Berkurangnya cadangan mata uang asing telah membuat negara pulau berpenduduk 22 juta orang itu tidak mampu membayar impor bahan bakar, makanan, dan obat-obatan, yang mengakibatkan protes sehari-hari yang kadang-kadang berubah menjadi kekerasan.

Pada hari Minggu, kelompok-kelompok oposisi menyelesaikan pawai selama seminggu dari pusat kota Kandy, dengan ribuan pendukung turun di Lapangan Kemerdekaan Kolombo.

Banyak yang membawa bendera Sri Lanka dan mengenakan ikat kepala dengan kata-kata "Gota Go Home," salah satu seruan utama konflik.

"Begitu banyak orang menderita karena biaya bahan bakar dan makanan.

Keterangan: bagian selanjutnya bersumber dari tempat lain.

-- ==== Sys2Proof/Config.lean ====
section
/-! DEFINITION. The fixed constants (00_scope.md R8, 30_encoding.md R100), the parameters of the model (R6, R7), and the
free values that stand for answers of the strategy and of the clock port which nothing has supplied (R14). -/

namespace Sys2Proof.Config

/-- `ACK = 6` on the wire (R99, R100). -/
def ackSymbol : Byte := 6
/-- `NAK = 21` on the wire (R99, R100). -/
def nakSymbol : Byte := 21
/-- `ACQUIRE_ID = 63`, the one-byte payload of an acquisition probe (R96, R100). -/
def acquireIdByte : Byte := 63
/-- `BUSY = 666` (R100). -/
def busyCode : Half := 666
/-- `FAIL = 0x100`: outcome, slot state, strategy sentinel, enqueue failure, data of `ID_ACQUISITION_FAIL` (R100). -/
def failCode : Half := 0x100
/-- `TO_BE_SENT = 74` (R100). -/
def toBeSentCode : Half := 74
/-- `BROADCAST = 0` (R101). -/
def broadcast : Byte := 0
/-- `NOT_ASSIGNED = 255` (R101). -/
def notAssigned : Byte := 255
/-- `MAX_ATTEMPTS = 125` (R100). -/
def maxAttempts : Nat := 125
/-- `INITIAL_MAX_DELAY = 1000` ms (R100). -/
def initialMaxDelay : Nat := 1000
/-- `COLLISION_MAX_DELAY = 16` µs (R100). -/
def collisionMaxDelay : Nat := 16
/-- `MAX_ID_SCAN_TIME = 5 000 000` µs (R100). -/
def maxIdScanTime : Nat := 5000000
/-- `SIMPLEX = 150` (R100). -/
def simplexCode : Byte := 150
/-- `HALF_DUPLEX = 151` (R100). -/
def halfDuplexCode : Byte := 151

/-- The parameters: `MAX_PACKETS` and `PACKET_MAX_LENGTH` are compile-time tunable (R6), `INIT_DEVICE_ID` and
`INIT_BUS_ID` are creation arguments (R7). -/
structure Params where
  maxPackets : Nat := 10
  packetMaxLength : Nat := 50
  initDeviceId : Byte := 255
  initBusId : BusId := BusId.zero
deriving DecidableEq, Repr

/-- The ranges the spec gives the parameters: `1 ≤ MAX_PACKETS ≤ 255`, `6 ≤ PACKET_MAX_LENGTH ≤ 255` (R6). -/
abbrev Params.legal (p : Params) : Prop :=
  1 ≤ p.maxPackets ∧ p.maxPackets ≤ 255 ∧ 6 ≤ p.packetMaxLength ∧ p.packetMaxLength ≤ 255

/-- FREE VALUE (log 3): what `Phy.CanStart` answers where no answer has been supplied (20_memory.md R67, I9). -/
opaque freeSense : Nat → Bool

/-- FREE VALUE (log 3): what `Phy.ReceiveByte` answers where no answer has been supplied: a byte or `FAIL` (R67, I9, I11). -/
opaque freeByte : Nat → Option Byte

/-- FREE VALUE (log 3): what `Phy.ReceiveResponse` answers where no answer has been supplied (R67, I9). -/
opaque freeResponse : Nat → Half

/-- FREE VALUE (log 3, log 4): how many microseconds pass before a `Clk.Now` for which none were supplied (R71, I14). -/
opaque freeElapsed : Nat → Nat

/-- FREE VALUE (log 3, log 5): the draw behind a `Clk.Random` for which none was supplied (R71, I15). -/
opaque freeDraw : Nat → Nat

end Sys2Proof.Config
end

Ada antrian untuk semuanya," kata Sunil Shantha, seorang dosen universitas berusia 58 tahun yang mengatakan dia memilih Rajapaksa pada pemilihan presiden terakhir pada 2019.

"Gotabaya adalah presiden yang gagal."

Rajapaksa dibanting oleh pengunduran diri besar dari kabinetnya awal bulan ini, dan dia sekarang menghadapi mosi tidak percaya dalam kabinetnya yang disusun kembali akhir pekan ini.

Baik dia dan kakak laki-lakinya, Perdana Menteri Mahinda Rajapaksa, telah menolak untuk mengundurkan diri, alih-alih mendorong pemerintah persatuan yang dipimpin oleh presiden, yang ditolak oleh oposisi.

Dalam sebuah tweet pada hari Minggu, Rajapaksa mengatakan, "Saya sekali lagi meminta semua pemimpin partai politik di (Sri Lanka) untuk mencapai kesepakatan atas nama rakyat."

"Ini adalah tujuan jujur saya untuk menarik orang-orang untuk bekerja sama untuk mendorong perjuangan pro-rakyat, terlepas dari perbedaan partai."